NEWS

Court kills ‘legally safe’ art museum

Athens finally lost the chance of acquiring one of the most impressive art collections in the world yesterday, following a high court decision against the use of state-owned land for the Basil and Eliza Goulandris Foundation’s modern art museum. Ending a 10-year saga, the Council of State ruled that the 1.2-hectare plot in the Rizareio Park, between the War Museum and the National Art Gallery in central Athens, had been illegally ceded to the Foundation by a ministerial decision in 1999 – at the time presented as «legally safe» by Culture Minister Evangelos Venizelos.
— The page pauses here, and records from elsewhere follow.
/-- RYK_FRAME_RECEIVE: the blocks of a frame as the link's two lanes receive them, the first of the frame standing on lane `k` of
a wide link, each lane's list led by the block before them; and whether the receive buffer then failed the frame (R641 to R647,
R653, R679). Log: entry 32 (DEDUCED). -/
def execRykFrameReceive (off : Nat) (n : RykLink) (k : Fin 2) (rx0 rx1 : List (BitVec 66)) (bufErr : Bool) (s : State) : Result :=
  let n := n.val
  let s0 := (s.at off).linkHeaders n rx0 rx1
  let p := Pg.ryk n
  let r := s0.rlink n
  let f := (s0.linkFrame n k.val rx0 rx1).1
  let blockErrors := (s0.linkFrame n k.val rx0 rx1).2
  if s0.kstate n ≠ K.up || r.realign then .next s0
  else
    let s1 := s0.incFld p F.RYK_CRC_b16 blockErrors
    let badCrc := rxCrc f ≠ f.crc.toNat
    let s2 := if blockErrors = 0 && badCrc then s1.incFld p F.RYK_CRC_CRC else s1
    let below := (r.expSeq + 4096 - f.seq.toNat) % 4096
    if 0 < blockErrors || badCrc then .next ((s2.raiseIrq p 5).sendNak n)
    else if f.seq.toNat = r.expSeq then
      let s3 := (s2.setRlink n { r with expSeq := (r.expSeq + 1) % 4096, nakAt := none }).incFld p F.RYK_RX_FRAMES
      let s4 := s3.sendAck n false f.seq.toNat
      .next (((s4.accepted n f bufErr).linkFollow n).rykPump)
    else if below ≤ 2048 then .next s2
    else .next (s2.sendNak n)

/-! ### Alignment, INIT, RETRAINING -/

/-- An INIT block sent: FRESH, the lane mask, the receive ACK_SEQ, the own chip and link (Table RYK-1). -/
def State.sendInit (s : State) (n : Nat) : State :=
  if !s.rykOpen n then s else
  let b := initBlock (s.rlink n).fresh (s.fld (Pg.ryk n) F.RYK_STATUS_b3) (s.lastAccepted n) s.ownChip n
  (s.rykSend n b).emit (.rykInit n (s.rlink n).fresh (s.lastAccepted n))

/-- ALIGN: ALIGN blocks received on the lanes in use, with the skew between the lanes and the partner's REF_DEPTH
(R643, R654, R668); at width 1 only one of the numbers counts. Both ends send theirs after as many blocks, so that the own go out
beside them. Log: entry 128 (DESIGN CHOICE). -/
def execLinkAlign (off : Nat) (n : RykLink) (seq0 seq1 : BitVec 8) (skew : Int) (depth : BitVec 8) (s : State) : Result :=
  let n := n.val
  let k := (s.at off).kstate n
  if k < K.aligning || k = K.noPartner then .next (s.at off)
  else
    let s0 := (s.at off).sendAlign n
    let s1 := (s0.setFld (Pg.ryk n) F.RYK_STATUS_b8 depth.toNat).syncDepth
    let wide := s1.fld (Pg.ryk n) F.RYK_STATUS_b3 = 3
    let s2 := if wide && 32 < skew.natAbs then (s1.raiseIrq (Pg.ryk n) 4).setLanes n 1 else s1
    let fits := !wide || 32 < skew.natAbs || seq0 = seq1
    let r := s2.rlink n
    if k = K.aligning then
      if !fits then .next (s2.setRlink n { r with pairs := 0 })
      else if 2 ≤ r.pairs + 1 then .next (((s2.setRlink n { r with pairs := 0 }).setKstate n K.init).sendInit n)
      else .next (s2.setRlink n { r with pairs := r.pairs + 1 })
    else if k = K.init then
      if r.realign && fits then .next ((s2.setRlink n { r with realign := false }).sendInit n) else .next s2
    else if k = K.retraining then
      let ready := s2.lstate (rykLane n 0) ≠ L.fastRetrain && s2.lstate (rykLane n 1) ≠ L.fastRetrain && s2.upMask n ≠ 0
      if r.realign && fits && ready then
        .next (((s2.setRlink n { r with realign := false }).setLanes n (s2.upMask n)).sendInit n)
      else .next s2
    else if k = K.up then
      if !fits then .next (s2.setRlink n { r with realign := true })
      else if r.realign then
        let s3 := (s2.setRlink n { r with realign := false, replayDue := false }).sendNak n
        .next ((if r.replayDue then s3.replayStart n else s3).rykPump)
      else .next s2
    else .next s2
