/-- The destinations of a group that are set, by index (R345). Log: entry 42 (DEDUCED). -/
def State.copyDests (s : State) (g : Nat) : List Nat :=
  (List.range 4).filter (fun d => s.inForce Pg.cpy (F.CPY_DEST_TYPE g d) ≠ 0)

/-- Does a verdict ask for copies (Table STG-20)? -/
def wantsCopies (when' verdict : Nat) (joined : Bool) : Bool :=
  when' = 2 || (when' = 1 && joined) || (when' = 3 && 3 ≤ verdict)

/-- A copy's bytes, cut to the snap length in force; lengths 1 to 63 are treated as 64. -/
def State.snapCopy (s : State) (g d : Nat) (b : List Nat) : List Nat :=
  let n := s.inForce Pg.cpy (F.CPY_DEST_LIM_b16 g d)
  if n = 0 then b else b.take (max 64 n)

/-- One copy emitted (R345 to R347): `k` is its place after the primary, one packet slot of 2.5 blk each. -/
def State.emitCopy (s : State) (id k d : Nat) : State :=
  let f := s.frame id
  let g := f.group
  let target := s.inForce Pg.cpy (F.CPY_DEST_TARGET g d)
  let type := s.inForce Pg.cpy (F.CPY_DEST_TYPE g d)
  let b := s.snapCopy g d f.bytes
  let dl := s.count + 5 * k / 2 + max 1 (s.inForce Pg.cpy (F.CPY_DEST_LIM_b0 g d))
  let s1 := s.incFld (Pg.stg f.inst 9) F.STG_ACT_COPIES
  if type = 1 then
    if 8 ≤ target || s1.tapMode (pairOf target) || s1.txShut target then s1.copyLost Why.copyRefused id d b
    else s1.handItem 9 ⟨id, .copy d, target, b, b.length + 4, dl, false⟩
  else if type = 2 then
    if s1.ringOpen target then
      s1.pipeMap (fun p => { p with outCopies := p.outCopies ++ [⟨id, d, true, target, b, dl⟩] })
    else s1.copyLost Why.copyRefused id d b
  else if (s1.route target).isSome then
    s1.pipeMap (fun p => { p with outCopies := p.outCopies ++ [⟨id, d, false, target, b, dl⟩] })
  else s1.copyLost Why.copyRefused id d b

/-- Copies emitted in ascending destination index. Log: entry 39 (DEDUCED). -/
def State.emitCopies (s : State) (id k : Nat) : List Nat → State
  | [] => s
  | d :: t => (s.emitCopy id (k + 1) d).emitCopies id (k + 1) t

/-- A mask of destination indices. -/
def maskOf (l : List Nat) : Nat := (l.map (2 ^ ·)).foldl (· + ·) 0

/-- DIVERT (R343, R257): the primary waits for its ring, or goes to the Sump where the host cannot take it (R52). -/
def State.divert (s : State) (id : Nat) : State :=
  let f := s.frame id
  let p := Pg.stg f.inst 9
  let ring := if f.uncontrolled then s.eapolRing else s.divertRing (pairOf f.port)
  let s0 := if f.uncontrolled then s.incFld (Pg.lnp f.port) F.LNP_EAPOL_EAPOL else s
  match ring.filter s0.ringOpen with
  | some n =>
    let dl := s0.count + max 1 (s0.inForce p F.STG_DIVERT_DL)
    (s0.incFld p F.STG_OUT).pipeMap (fun x => { x with diverts := x.diverts ++ [⟨id, n, f.uncontrolled, dl⟩] })
  | none => (s0.raiseIrq p 10).sumpFrame f.inst 9 Why.hostDown id

/-- The verdict that S9 acts on: one without an action (0, 6 and 7, from an FT4 reply) forwards. Log: entry 26 (DEDUCED). -/
def actOn (v : Nat) : Nat := if v = 0 || 5 < v then 1 else v

/-- S9 acts on a frame's verdict (Table STG-20). -/
def State.act (s : State) (id : Nat) : State :=
  let f0 := s.frame id
  let i := f0.inst
  let v := if f0.uncontrolled then 3 else actOn f0.verdict
  let pol := Pg.stg 0 8
  let pr := pairOf f0.port
  let m := if v = 2 then markBytes f0 (s.inForce pol (F.STG_PAIR_POL_MARK_MODE pr)) (s.inForce pol (F.STG_PAIR_POL_MARK_DSCP pr))
    (s.inForce pol (F.STG_PAIR_POL_MARK_PCP pr)) else none
  let s1 := if v = 2 && m.isNone then s.incFld (Pg.stg i 9) F.STG_ACT_MARK_MARK_NONE else s
  let ds := if wantsCopies f0.copyWhen v f0.copy then s1.copyDests f0.group else []
  let made := if s1.unitCopy Pg.cpy = uActive then ds else []
  let s2 := if made.length = ds.length then s1 else s1.incFld (Pg.stg i 9) F.STG_ACT_MARK_NO_COPY ds.length
  let f := { f0 with bytes := m.getD f0.bytes, verdict := v, holds := 1 + made.length, asked := maskOf made, opened := maskOf made }
  let s3 := s2.setFrame id f
  let s4 :=
    if v ≤ 2 then s3.handItem 9 ⟨id, .primary, otherPort f.port, f.bytes, f.bytes.length + 4, f.stamp + f.holdBudget, false⟩
    else if v = 3 then s3.divert id
    else if v = 4 then s3.sumpFrame i 9 (if f.policyDrop then Why.unscoredDrop else Why.verdictDrop) id
    else s3.sumpFrame i 9 Why.quarantine id
  s4.emitCopies id 0 made

/-- ACTION: S9 takes the head of its queue, unless it waits for its FT4 reply. -/
def execVerdictAction (off : Nat) (i : Pipe) (s : State) : Result :=
  let s0 := s.at off
  match s0.queue i 9 with
  | id :: _ => .next (if (s0.frame id).waitFt4 then s0 else (s0.takeHead i 9).act id)
  | [] => .next s0

/-! ### Delivery to the host and to Ryuklin peers -/

/-- The delivery record of a frame or copy (Table PCI-3). -/
def Frame.item (f : Frame) (source aux : Nat) (bytes : List Nat) : DItem :=
  ⟨bytes, source, f.unscored, f.inst, f.stamp, f.verdict, aux, f.score, f.port, f.tag, f.pseq⟩

/-- A diverted primary accepted by its ring. -/
def State.acceptDivert (s : State) (n buf : Nat) : State :=
  match s.pipe.diverts[n]? with
  | some d =>
    if s.ringAccepts d.ring && s.count < d.deadline then
      let f := s.frame d.frame
      let s1 := s.pipeMap (fun p => { p with diverts := p.diverts.eraseIdx n })
      (s1.deliver d.ring buf (f.item (if d.eapol then 3 else 0) 0 f.bytes)).release d.frame
    else s
  | none => s

/-- A capture accepted by its ring. -/
def State.acceptCapture (s : State) (n buf : Nat) : State :=
  match s.pipe.captures[n]? with
  | some c =>
    let ring := s.inForce Pg.smp F.SMP_CTL_b8
    if s.ringAccepts ring && s.count < c.deadline then
      let f := match c.frame with
        | some id => s.frame id
        | none => { Frame.blank with stamp := c.stamp, inst := c.inst, port := c.port, pseq := c.pseq }
      let s1 := (s.pipeMap (fun p => { p with captures := p.captures.eraseIdx n })).incFld Pg.smp F.SMP_CAPTURED
      let s2 := s1.deliver ring buf (f.item 2 c.reason c.bytes)
      match c.frame with
      | some id => s2.release id
      | none => s2
    else s
  | none => s
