/-- The context whose chunk is next: ascending, WEIGHT chunks each per round (R547). -/
def State.nextCtx (s : State) (p : Nat) : Option Nat :=
  let cur := FMap.getD s.pumps.round p 0
  let stay := s.hasWork p cur && (s.ctx p cur).took ≤ s.fld (Pg.pmp p) (F.PMP_RING_CTL_WEIGHT cur)
  if stay then some cur else ((List.range 8).map (fun k => (cur + 1 + k) % 8)).find? (fun r => s.hasWork p r)

/-- A context's turn in the round noted. -/
def State.noteRound (s : State) (p r : Nat) : State :=
  let cur := FMap.getD s.pumps.round p 0
  let s1 := if cur = r then s else s.setCtx p cur { (s.ctx p cur) with took := 0 }
  let c := s1.ctx p r
  (s1.setCtx p r { c with took := c.took + 1 }).pumpMap (fun x => { x with round := FMap.set x.round p r })

/-- The owner word of a ping-pong buffer, where its space is not HOST. -/
def State.ownerWord (s : State) (space a : Nat) (host : List Nat) : Nat :=
  if space = Space.host then leNat (host.take 4) else leNat (s.readSpace space a 4).1

/-- A descriptor's work replaced in its context. -/
def State.putDesc (s : State) (p r : Nat) (d : Desc) : State :=
  let c := s.ctx p r
  s.setCtx p r { c with work := c.work.map (fun e => if e.index = d.index then d else e) }

/-- A due ping-pong execution starts, or is skipped because the consumer owns the buffer (R552). -/
def State.startPingPong (s : State) (p r turn : Nat) (host : List Nat) : State :=
  let g := Pg.pmp p
  let b := s.ringEntry p r 0 host
  let d0 := Desc.ofBytes b 0 s.count
  let d : Desc := { d0 with pp := true, dst := d0.dst + (if turn % 2 = 1 then s.fld g (F.PMP_PP_STRIDE r) else 0) }
  let c := s.ctx p r
  let rest := if s.fld g (F.PMP_RING_CTL_b22 r) = 2 then host else host.drop 32
  let s1 := (s.fetchEntry p r 0).setCtx p r { c with due := none }
  if s.ownerWord d.dstSpace (d.dst + d.len) rest ≠ 0 then (s1.incFld g (F.PMP_PP_SKIP r)).raiseIrq g 2
  else
    let x := s1.chunk p r d
    x.1.setCtx p r { (x.1.ctx p r) with work := [x.2] }

/-- PUMP_CHUNK: a Pump takes one chunk from the context whose round it is, starting a descriptor where none in progress
is unissued. `host` is what the host's memory gives where the ring, or a ping-pong owner word, lies there (R546 to R549,
R552). Log: entry 47 (DESIGN CHOICE). -/
def execPumpChunk (off : Nat) (p : Fin 32) (host : List (BitVec 8)) (s : State) : Result :=
  let s0 := s.at off
  let h := host.map BitVec.toNat
  match s0.nextCtx p.val with
  | none => .next s0
  | some r =>
    let s1 := s0.noteRound p.val r
    let c := s1.ctx p.val r
    match c.work.find? (fun d => d.ended.isNone && d.issued < d.len) with
    | some d =>
      let x := s1.chunk p.val r d
      .next (x.1.putDesc p.val r x.2)
    | none =>
      match c.due with
      | some t => .next (s1.startPingPong p.val r t h)
      | none =>
        let b := s1.ringEntry p.val r c.next h
        if (orderBit b && !c.work.isEmpty) || (s1.fld (Pg.pmp p.val) (F.PMP_RING_CTL_b22 r) ≠ 2 && s1.freeTag.isNone) then .next s1
        else
          let x := (s1.fetchEntry p.val r c.next).chunk p.val r (Desc.ofBytes b c.next s1.count)
          let c1 := x.1.ctx p.val r
          .next (x.1.setCtx p.val r { c1 with work := c1.work ++ [x.2], next := (c.next + 1) % 65536 })

/-- A descriptor has nothing more to do: an error ended it, or all its bytes have moved (a FENCE moves none). -/
def Desc.done (d : Desc) : Bool := d.ended.isSome || (d.issued = d.len && d.reads = 0)

/-- DESCRIPTOR_COMPLETE: the oldest descriptor of a context completes and its record is written (R547, R613). -/
def execDescriptorComplete (off : Nat) (p : Fin 32) (r : Fin 8) (s : State) : Result :=
  let s0 := s.at off
  let c := s0.ctx p.val r.val
  match c.work with
  | [] => .next s0
  | d :: rest =>
    if d.done then
      .next ((s0.setCtx p.val r.val { c with work := rest }).complete p.val r.val d (d.ended.getD PStat.ok) true)
    else .next s0

/-- RING_DOORBELL: RING_TAIL written (R547). -/
def execRingDoorbell (off : Nat) (p : Fin 32) (r : Fin 8) (tail : BitVec 16) (s : State) : Result :=
  .next ((s.at off).onPage (Pg.pmp p.val) (0x114 + 64 * r.val) (fun t =>
    t.write (Pg.pmp p.val) (0x114 + 64 * r.val) (BitVec.ofNat 32 tail.toNat)))

/-- Blocks a descriptor's oldest chunk has waited; the timer of one that uses HOST pauses in Recovery (R551, R627). -/
def State.waited (s : State) (d : Desc) : Nat :=
  if (d.srcSpace = Space.host || d.dstSpace = Space.host) && s.pcie.recovery then d.ran else d.ran + (s.count - d.since)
In response to appeals by local residents, the Greek branch of ICOMOS (the International Committee on Monuments and Sites) and the Association of Greek Town Planners, the court found the grant illegal as it lacked town-planning permission. The foundation had agreed to donate its collection of 158 works by masters such as El Greco, Cezanne, Van Gogh, Gauguin, Picasso, Matisse, Rodin, Modigliani, de Chirico, Nicholson and Toulouse-Lautrec to the museum to be built on the lot. It was to have been housed in a building built at the cost of the foundation to plans by I.M. Pei, the Chinese-American architect, who designed the glass pyramid at the entrance to the Louvre. The museum would have been state-controlled. There was no response yesterday from the foundation, but it is highly unlikely that the museum will be built elsewhere in Athens. In 1992, the government had provided land on nearby Rigillis Street, but the discovery on the plot in 1996 of remains identified with the ancient Lyceum of Aristotle put paid to the project. The subsequent offer of a waterlogged hole beside the War Museum was turned down by the foundation.